(Dataset items)
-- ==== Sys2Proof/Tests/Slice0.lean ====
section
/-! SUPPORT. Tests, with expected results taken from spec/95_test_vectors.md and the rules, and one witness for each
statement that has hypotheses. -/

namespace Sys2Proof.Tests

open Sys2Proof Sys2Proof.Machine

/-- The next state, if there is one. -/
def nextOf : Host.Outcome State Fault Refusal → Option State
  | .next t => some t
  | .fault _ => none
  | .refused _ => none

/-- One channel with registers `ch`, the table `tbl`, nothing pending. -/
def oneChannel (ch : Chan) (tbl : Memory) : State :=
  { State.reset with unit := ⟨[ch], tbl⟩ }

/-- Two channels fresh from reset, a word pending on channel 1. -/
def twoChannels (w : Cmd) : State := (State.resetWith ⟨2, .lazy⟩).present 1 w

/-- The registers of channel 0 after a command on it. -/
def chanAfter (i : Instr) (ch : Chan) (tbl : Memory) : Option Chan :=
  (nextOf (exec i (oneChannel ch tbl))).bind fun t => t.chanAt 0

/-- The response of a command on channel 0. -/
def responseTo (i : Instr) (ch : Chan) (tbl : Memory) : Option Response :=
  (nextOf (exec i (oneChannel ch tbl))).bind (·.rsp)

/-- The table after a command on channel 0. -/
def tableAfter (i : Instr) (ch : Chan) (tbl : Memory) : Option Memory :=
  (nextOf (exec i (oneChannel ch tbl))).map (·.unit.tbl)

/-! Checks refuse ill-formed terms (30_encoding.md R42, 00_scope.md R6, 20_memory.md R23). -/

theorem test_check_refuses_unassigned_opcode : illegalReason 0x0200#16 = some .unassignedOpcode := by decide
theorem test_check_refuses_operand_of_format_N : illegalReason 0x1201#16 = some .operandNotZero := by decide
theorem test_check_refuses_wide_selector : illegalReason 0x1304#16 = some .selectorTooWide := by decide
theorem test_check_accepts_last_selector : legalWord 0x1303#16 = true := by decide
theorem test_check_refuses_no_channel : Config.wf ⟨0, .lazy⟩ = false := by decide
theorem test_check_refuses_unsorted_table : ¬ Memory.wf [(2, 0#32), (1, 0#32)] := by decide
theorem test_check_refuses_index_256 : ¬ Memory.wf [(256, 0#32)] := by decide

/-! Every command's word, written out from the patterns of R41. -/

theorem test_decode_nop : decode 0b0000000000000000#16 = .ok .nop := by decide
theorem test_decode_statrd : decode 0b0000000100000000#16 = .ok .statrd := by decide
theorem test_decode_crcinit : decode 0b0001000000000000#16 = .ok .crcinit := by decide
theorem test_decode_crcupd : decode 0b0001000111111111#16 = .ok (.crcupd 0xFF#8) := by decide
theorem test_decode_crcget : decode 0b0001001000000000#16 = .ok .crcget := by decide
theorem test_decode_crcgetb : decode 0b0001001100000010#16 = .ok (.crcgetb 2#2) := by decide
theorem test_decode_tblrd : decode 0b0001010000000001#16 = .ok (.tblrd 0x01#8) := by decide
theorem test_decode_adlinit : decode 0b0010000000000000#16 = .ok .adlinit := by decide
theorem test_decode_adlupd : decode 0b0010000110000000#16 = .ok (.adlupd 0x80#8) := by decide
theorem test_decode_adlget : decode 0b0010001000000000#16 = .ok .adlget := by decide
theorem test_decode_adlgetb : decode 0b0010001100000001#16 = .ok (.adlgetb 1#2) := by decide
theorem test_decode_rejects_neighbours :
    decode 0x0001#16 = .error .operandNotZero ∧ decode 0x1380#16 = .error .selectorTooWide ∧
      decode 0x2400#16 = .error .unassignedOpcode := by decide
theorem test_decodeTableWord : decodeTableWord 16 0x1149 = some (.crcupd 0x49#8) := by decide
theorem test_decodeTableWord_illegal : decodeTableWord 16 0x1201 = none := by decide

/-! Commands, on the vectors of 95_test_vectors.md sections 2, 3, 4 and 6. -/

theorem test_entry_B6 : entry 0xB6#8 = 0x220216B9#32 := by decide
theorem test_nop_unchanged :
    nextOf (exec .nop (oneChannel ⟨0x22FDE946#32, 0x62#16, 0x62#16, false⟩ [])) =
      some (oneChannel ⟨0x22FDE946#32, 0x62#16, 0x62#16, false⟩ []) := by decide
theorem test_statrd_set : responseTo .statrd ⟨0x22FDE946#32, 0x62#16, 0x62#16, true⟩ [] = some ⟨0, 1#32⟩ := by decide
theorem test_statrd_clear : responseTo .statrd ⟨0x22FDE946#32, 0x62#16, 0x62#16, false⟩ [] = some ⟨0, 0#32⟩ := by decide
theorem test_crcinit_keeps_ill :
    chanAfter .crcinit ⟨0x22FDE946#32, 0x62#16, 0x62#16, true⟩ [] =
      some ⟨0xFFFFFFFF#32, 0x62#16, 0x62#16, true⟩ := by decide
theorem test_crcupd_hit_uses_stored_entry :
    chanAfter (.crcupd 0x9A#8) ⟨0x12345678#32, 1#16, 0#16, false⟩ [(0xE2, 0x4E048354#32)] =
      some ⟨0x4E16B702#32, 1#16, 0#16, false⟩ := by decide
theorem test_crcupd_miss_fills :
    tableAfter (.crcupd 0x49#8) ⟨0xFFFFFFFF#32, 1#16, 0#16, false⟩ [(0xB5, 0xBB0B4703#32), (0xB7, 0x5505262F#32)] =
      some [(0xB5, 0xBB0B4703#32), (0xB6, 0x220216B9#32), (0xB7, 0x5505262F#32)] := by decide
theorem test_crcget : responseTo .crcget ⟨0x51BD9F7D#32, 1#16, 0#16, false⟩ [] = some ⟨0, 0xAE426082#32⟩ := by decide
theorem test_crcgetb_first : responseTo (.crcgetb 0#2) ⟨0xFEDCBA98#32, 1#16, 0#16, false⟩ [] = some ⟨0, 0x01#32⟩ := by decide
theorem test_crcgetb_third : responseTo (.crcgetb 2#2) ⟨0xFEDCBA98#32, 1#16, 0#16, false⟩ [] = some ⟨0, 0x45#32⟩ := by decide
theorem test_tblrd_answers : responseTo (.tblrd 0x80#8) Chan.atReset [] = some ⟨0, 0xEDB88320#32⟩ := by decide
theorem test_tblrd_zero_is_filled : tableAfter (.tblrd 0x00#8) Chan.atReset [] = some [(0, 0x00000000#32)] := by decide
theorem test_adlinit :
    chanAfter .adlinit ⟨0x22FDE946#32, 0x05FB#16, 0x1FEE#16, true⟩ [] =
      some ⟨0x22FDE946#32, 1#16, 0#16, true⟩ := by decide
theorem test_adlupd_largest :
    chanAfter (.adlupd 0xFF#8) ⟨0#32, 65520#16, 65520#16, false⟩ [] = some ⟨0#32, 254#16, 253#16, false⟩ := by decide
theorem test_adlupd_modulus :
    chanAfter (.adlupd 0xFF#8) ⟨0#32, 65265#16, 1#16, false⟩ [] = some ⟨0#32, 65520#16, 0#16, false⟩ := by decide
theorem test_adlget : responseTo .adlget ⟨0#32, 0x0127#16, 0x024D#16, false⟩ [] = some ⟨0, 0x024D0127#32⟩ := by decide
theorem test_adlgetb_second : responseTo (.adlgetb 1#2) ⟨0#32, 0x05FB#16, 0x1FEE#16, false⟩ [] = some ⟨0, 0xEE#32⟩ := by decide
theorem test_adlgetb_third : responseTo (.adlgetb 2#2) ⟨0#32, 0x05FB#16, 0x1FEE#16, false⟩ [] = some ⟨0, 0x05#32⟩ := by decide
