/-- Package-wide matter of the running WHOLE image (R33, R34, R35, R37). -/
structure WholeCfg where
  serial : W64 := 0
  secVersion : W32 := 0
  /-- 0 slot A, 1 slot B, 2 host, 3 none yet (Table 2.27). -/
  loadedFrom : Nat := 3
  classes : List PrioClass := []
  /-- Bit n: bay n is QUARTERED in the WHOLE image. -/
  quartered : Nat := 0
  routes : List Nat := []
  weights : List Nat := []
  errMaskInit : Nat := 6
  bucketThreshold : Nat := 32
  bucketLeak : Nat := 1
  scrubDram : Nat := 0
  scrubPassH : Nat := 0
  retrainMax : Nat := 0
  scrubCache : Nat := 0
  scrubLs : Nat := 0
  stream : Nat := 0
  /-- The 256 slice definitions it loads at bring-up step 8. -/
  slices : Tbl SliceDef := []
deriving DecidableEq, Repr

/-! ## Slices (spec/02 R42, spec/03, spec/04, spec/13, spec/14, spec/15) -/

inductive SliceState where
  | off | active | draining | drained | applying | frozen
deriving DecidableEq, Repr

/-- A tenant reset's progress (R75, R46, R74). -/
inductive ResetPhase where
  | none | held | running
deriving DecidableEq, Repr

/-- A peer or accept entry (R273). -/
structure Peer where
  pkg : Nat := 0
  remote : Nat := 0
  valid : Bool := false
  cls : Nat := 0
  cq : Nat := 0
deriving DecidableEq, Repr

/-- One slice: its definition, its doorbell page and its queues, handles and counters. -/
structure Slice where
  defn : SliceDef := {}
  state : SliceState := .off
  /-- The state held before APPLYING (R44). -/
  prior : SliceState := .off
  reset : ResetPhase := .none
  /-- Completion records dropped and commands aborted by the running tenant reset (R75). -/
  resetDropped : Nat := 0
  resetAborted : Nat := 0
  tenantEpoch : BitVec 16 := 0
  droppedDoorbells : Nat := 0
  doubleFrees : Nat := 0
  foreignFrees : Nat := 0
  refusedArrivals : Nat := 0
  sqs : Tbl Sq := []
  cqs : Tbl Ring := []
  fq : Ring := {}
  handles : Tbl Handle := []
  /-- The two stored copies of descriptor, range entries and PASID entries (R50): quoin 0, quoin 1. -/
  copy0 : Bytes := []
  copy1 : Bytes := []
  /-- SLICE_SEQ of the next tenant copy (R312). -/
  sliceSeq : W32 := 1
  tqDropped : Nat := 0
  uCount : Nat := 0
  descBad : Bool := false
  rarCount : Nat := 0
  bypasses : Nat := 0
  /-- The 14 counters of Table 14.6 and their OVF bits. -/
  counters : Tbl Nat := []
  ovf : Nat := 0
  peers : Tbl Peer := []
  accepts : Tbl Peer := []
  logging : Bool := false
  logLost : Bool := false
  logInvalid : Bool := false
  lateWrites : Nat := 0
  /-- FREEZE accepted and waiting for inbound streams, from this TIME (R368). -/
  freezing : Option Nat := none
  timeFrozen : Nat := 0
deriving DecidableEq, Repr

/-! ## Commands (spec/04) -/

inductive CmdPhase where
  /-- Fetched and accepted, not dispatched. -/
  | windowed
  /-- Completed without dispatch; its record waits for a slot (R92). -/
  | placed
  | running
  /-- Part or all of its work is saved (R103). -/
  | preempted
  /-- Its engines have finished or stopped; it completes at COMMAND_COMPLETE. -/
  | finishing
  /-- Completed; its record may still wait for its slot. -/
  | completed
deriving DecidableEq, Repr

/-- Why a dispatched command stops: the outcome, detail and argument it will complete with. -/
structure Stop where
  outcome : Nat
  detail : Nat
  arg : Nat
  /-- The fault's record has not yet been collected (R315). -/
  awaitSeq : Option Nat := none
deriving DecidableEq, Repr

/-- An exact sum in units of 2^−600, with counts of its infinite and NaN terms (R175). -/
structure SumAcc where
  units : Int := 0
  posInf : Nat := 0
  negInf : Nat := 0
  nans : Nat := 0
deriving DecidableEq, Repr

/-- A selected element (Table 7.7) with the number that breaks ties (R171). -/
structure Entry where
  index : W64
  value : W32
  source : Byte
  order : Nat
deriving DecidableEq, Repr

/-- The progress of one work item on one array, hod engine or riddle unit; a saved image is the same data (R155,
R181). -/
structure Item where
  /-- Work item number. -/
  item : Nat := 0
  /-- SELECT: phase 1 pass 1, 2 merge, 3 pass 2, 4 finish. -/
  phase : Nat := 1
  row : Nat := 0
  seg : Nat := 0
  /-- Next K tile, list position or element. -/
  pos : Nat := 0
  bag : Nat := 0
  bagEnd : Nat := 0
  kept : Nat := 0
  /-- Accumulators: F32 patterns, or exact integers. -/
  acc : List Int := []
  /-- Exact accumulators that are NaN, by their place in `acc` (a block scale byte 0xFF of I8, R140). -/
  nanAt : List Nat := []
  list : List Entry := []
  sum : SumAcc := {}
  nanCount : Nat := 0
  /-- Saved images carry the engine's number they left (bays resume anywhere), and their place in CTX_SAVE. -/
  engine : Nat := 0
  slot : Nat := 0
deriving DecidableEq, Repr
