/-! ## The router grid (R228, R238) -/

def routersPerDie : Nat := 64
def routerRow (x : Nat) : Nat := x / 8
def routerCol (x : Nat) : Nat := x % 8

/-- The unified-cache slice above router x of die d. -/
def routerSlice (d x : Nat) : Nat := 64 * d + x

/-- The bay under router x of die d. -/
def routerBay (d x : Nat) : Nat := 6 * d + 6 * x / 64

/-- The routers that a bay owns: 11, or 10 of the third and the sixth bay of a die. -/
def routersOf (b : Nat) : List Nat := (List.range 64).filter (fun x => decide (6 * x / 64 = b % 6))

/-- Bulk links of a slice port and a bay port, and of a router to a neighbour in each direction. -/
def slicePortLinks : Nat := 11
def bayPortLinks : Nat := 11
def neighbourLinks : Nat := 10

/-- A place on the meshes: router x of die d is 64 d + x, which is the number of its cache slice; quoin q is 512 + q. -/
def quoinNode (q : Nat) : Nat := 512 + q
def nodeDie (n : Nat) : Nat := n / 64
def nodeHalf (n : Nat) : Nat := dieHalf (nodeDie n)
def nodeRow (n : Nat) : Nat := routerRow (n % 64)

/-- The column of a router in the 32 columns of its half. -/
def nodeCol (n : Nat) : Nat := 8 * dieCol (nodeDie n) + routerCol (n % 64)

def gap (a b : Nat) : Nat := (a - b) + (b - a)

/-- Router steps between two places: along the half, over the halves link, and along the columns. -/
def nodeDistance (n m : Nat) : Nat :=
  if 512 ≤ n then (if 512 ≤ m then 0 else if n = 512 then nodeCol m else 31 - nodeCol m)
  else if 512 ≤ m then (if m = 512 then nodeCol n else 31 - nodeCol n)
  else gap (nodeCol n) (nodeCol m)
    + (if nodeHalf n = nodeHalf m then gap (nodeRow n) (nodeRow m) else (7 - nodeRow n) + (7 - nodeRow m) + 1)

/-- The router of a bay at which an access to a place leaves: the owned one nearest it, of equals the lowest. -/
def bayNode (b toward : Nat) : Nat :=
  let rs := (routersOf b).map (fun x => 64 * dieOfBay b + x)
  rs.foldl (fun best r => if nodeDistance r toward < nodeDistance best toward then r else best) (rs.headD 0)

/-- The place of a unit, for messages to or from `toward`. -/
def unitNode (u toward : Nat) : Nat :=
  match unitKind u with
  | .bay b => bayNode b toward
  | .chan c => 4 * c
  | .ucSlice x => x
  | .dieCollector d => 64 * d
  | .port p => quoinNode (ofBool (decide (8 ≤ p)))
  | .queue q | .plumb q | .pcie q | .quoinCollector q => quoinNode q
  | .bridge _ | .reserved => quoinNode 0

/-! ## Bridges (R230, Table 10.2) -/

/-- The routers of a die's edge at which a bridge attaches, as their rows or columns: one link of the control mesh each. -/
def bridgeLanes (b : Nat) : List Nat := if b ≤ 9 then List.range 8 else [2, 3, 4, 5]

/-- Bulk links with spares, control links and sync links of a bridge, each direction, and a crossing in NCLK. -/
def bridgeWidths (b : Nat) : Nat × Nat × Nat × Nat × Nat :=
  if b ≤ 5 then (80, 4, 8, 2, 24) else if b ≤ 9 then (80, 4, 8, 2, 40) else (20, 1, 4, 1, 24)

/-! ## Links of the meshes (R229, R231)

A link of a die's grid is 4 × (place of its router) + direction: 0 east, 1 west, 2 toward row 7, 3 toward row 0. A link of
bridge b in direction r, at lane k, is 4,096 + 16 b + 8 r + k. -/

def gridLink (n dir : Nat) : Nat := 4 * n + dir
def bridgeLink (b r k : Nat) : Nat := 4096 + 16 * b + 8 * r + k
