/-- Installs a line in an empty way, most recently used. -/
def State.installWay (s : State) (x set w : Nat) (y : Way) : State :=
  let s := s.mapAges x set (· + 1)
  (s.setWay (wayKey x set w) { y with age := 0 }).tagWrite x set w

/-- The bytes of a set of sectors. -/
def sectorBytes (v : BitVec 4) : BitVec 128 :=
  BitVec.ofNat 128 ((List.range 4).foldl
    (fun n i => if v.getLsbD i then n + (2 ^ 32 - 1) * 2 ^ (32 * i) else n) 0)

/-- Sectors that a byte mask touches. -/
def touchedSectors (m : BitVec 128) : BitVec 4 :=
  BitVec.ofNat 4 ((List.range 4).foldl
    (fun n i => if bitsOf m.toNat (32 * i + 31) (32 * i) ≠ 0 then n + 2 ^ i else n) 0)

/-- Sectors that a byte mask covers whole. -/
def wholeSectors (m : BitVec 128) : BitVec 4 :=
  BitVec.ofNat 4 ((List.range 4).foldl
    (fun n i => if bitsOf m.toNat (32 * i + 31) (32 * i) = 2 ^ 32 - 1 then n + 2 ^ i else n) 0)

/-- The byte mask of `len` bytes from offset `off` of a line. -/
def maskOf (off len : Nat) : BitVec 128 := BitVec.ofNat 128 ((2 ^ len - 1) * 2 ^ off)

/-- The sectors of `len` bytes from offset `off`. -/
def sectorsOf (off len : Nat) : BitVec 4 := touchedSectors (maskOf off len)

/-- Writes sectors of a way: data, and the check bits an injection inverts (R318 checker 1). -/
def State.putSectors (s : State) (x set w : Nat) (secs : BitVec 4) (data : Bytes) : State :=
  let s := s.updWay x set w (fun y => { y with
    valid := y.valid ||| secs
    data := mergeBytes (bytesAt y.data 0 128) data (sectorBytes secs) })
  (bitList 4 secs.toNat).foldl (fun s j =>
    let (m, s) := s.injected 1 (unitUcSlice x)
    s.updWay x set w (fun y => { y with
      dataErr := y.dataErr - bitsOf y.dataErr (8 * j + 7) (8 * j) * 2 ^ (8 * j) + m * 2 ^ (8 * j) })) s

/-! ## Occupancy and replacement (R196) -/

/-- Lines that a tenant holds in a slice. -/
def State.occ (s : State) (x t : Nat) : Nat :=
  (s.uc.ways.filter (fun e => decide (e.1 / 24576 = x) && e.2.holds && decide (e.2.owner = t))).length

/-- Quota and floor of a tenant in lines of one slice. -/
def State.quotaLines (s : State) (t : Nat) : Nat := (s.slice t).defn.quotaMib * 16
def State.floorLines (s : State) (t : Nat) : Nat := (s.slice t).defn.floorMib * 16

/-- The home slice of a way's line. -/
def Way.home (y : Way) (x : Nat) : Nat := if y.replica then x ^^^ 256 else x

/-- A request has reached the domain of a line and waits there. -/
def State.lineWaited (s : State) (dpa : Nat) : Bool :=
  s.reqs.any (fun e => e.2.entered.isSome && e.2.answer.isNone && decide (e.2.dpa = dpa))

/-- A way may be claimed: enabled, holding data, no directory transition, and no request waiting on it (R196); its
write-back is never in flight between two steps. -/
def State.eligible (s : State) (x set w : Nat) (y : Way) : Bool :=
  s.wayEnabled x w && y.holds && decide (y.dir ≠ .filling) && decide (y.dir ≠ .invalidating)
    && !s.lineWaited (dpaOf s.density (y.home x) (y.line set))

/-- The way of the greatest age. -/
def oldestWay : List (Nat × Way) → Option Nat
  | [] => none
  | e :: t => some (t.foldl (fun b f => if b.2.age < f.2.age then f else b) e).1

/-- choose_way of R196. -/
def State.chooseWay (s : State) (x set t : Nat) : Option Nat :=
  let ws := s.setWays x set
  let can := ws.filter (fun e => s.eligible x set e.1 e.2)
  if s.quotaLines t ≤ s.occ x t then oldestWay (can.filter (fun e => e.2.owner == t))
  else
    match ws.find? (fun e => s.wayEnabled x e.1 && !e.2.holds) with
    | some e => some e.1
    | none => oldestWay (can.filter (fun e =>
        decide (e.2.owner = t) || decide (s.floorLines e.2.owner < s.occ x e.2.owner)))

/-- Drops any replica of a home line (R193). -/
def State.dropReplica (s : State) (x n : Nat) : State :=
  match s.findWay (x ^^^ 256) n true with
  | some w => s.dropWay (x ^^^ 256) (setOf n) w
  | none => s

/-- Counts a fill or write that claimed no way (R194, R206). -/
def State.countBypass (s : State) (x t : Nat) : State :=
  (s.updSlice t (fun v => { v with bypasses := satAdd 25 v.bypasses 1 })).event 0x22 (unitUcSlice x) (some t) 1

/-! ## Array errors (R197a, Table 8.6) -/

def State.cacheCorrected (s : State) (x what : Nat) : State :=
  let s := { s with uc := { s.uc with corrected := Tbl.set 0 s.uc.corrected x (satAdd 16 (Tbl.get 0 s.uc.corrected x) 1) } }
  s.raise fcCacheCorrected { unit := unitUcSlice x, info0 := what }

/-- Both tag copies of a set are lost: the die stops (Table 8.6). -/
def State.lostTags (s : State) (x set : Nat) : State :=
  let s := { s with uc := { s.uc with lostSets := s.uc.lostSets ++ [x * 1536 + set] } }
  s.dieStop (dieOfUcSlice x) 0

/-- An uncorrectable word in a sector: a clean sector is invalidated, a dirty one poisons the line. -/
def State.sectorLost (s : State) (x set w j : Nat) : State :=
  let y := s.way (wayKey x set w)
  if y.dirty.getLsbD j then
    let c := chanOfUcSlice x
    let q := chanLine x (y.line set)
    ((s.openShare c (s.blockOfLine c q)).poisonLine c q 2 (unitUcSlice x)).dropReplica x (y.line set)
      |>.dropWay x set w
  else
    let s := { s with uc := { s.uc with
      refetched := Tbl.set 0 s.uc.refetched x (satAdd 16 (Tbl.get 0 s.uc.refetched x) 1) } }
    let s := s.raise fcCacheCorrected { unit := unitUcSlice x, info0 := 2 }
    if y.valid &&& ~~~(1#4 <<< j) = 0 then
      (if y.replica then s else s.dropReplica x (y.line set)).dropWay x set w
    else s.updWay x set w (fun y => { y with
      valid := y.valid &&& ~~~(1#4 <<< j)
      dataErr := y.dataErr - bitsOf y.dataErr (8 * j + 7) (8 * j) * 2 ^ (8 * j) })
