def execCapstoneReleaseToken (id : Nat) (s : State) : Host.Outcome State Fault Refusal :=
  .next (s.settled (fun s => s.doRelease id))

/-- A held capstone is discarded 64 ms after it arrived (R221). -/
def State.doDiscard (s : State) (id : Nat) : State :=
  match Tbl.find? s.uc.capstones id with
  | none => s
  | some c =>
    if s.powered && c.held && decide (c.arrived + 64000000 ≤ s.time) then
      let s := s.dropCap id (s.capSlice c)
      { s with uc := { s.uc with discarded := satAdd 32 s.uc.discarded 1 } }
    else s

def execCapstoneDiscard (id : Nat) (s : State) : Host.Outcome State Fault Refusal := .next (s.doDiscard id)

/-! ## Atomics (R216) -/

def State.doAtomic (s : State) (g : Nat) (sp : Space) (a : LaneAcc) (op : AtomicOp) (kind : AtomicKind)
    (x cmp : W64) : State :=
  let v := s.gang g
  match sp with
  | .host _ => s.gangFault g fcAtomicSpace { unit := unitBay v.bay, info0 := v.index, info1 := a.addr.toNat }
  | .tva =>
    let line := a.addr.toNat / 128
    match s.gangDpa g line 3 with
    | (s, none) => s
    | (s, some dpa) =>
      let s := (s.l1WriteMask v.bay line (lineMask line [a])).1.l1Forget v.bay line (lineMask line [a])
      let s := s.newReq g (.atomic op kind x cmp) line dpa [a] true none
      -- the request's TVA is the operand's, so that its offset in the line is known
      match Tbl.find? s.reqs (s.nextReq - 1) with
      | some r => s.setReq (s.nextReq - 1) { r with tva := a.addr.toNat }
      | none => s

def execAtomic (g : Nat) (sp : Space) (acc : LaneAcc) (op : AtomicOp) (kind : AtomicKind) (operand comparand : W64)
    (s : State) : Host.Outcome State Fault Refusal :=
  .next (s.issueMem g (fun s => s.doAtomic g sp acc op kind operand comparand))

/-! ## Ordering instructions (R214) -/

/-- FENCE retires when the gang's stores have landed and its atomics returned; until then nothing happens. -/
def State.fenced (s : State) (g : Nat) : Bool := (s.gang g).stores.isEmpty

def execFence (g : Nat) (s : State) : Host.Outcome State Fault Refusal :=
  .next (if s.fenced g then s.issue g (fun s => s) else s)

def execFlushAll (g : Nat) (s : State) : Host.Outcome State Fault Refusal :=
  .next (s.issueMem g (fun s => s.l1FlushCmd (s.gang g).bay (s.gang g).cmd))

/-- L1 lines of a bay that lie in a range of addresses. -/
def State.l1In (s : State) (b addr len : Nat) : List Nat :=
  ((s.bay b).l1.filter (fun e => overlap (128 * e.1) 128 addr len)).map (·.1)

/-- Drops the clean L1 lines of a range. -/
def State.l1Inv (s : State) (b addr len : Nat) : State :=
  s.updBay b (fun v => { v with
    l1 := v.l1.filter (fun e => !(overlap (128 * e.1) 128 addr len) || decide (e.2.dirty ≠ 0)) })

TASK DESCRIPTION: Every line above in which the word "floorLines" occurs needs to be copied.

EXPECTED OUTPUT:
def State.floorLines (s : State) (t : Nat) : Nat := (s.slice t).defn.floorMib * 16
        decide (e.2.owner = t) || decide (s.floorLines e.2.owner < s.occ x e.2.owner)))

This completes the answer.